- Your instructions -
From the data below, retype exactly the lines starting with the one that contains "DEFINITION. The operations" and ending with the one that contains "where the table lists one. -/", both included.

━━━━━━

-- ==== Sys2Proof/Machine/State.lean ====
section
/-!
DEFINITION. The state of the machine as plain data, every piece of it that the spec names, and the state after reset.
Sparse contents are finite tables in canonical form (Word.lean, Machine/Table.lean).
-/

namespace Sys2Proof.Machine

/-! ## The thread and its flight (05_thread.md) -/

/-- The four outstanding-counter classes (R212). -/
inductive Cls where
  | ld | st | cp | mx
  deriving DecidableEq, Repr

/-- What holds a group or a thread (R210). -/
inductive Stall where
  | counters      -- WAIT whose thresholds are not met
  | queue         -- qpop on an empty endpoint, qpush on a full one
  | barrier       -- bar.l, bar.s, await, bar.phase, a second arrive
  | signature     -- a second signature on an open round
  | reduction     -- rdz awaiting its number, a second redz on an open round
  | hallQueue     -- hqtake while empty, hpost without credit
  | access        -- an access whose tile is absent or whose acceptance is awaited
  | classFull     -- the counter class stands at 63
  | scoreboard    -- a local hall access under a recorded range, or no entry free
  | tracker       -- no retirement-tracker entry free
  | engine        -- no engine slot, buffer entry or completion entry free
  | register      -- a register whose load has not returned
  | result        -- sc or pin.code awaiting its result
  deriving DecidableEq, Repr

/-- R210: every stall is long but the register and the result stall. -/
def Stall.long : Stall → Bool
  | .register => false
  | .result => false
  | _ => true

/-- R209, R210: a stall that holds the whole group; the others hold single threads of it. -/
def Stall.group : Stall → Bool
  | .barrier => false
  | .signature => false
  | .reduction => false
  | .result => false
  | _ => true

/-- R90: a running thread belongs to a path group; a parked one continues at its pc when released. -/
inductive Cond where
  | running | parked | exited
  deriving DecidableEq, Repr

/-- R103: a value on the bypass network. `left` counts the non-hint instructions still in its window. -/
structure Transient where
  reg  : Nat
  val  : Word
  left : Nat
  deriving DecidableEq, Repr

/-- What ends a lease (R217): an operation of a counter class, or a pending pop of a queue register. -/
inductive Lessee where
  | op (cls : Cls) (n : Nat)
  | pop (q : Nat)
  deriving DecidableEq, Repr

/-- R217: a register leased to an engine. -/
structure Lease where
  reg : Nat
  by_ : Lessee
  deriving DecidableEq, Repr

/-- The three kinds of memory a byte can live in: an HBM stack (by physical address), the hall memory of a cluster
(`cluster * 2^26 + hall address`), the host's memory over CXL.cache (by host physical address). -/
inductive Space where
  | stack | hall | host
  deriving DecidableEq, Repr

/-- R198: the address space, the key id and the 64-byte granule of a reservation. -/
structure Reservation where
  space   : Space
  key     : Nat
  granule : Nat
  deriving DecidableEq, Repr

━━━━━━

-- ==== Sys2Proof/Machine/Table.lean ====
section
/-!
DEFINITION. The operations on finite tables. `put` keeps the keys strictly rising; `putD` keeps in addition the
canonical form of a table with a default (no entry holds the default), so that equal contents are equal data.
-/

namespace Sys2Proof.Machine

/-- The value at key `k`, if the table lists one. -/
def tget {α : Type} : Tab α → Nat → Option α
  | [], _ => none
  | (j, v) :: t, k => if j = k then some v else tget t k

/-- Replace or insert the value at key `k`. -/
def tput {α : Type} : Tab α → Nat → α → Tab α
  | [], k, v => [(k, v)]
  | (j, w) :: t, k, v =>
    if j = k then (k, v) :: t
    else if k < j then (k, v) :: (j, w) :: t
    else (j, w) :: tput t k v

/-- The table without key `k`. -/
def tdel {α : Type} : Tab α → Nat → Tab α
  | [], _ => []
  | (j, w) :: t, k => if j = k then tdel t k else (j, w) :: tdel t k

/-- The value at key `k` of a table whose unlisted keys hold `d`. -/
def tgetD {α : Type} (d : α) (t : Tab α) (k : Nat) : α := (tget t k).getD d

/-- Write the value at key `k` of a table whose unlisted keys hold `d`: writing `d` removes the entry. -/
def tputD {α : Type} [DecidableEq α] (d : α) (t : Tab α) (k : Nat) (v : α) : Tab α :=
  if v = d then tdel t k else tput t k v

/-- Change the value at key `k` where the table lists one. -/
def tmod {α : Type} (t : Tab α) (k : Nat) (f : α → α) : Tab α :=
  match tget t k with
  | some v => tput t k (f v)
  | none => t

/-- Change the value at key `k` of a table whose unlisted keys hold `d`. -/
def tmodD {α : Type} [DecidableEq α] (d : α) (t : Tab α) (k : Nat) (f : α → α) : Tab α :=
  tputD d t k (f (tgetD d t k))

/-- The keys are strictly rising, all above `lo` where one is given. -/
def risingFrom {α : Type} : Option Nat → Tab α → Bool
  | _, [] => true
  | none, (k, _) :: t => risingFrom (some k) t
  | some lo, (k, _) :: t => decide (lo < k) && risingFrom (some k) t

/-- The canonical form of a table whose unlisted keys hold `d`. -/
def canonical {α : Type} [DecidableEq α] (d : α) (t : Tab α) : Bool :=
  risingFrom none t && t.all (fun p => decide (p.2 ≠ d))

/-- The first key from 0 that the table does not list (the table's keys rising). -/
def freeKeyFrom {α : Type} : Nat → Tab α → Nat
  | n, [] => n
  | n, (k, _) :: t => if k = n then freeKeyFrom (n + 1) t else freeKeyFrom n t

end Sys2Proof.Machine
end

━━━━━━

- Reply to the task -
DEFINITION. The operations on finite tables. `put` keeps the keys strictly rising; `putD` keeps in addition the
canonical form of a table with a default (no entry holds the default), so that equal contents are equal data.
-/

namespace Sys2Proof.Machine

/-- The value at key `k`, if the table lists one. -/
def tget {α : Type} : Tab α → Nat → Option α
  | [], _ => none
  | (j, v) :: t, k => if j = k then some v else tget t k

/-- Replace or insert the value at key `k`. -/
def tput {α : Type} : Tab α → Nat → α → Tab α
  | [], k, v => [(k, v)]
  | (j, w) :: t, k, v =>
    if j = k then (k, v) :: t
    else if k < j then (k, v) :: (j, w) :: t
    else (j, w) :: tput t k v

/-- The table without key `k`. -/
def tdel {α : Type} : Tab α → Nat → Tab α
  | [], _ => []
  | (j, w) :: t, k => if j = k then tdel t k else (j, w) :: tdel t k

/-- The value at key `k` of a table whose unlisted keys hold `d`. -/
def tgetD {α : Type} (d : α) (t : Tab α) (k : Nat) : α := (tget t k).getD d

/-- Write the value at key `k` of a table whose unlisted keys hold `d`: writing `d` removes the entry. -/
def tputD {α : Type} [DecidableEq α] (d : α) (t : Tab α) (k : Nat) (v : α) : Tab α :=
  if v = d then tdel t k else tput t k v

/-- Change the value at key `k` where the table lists one. -/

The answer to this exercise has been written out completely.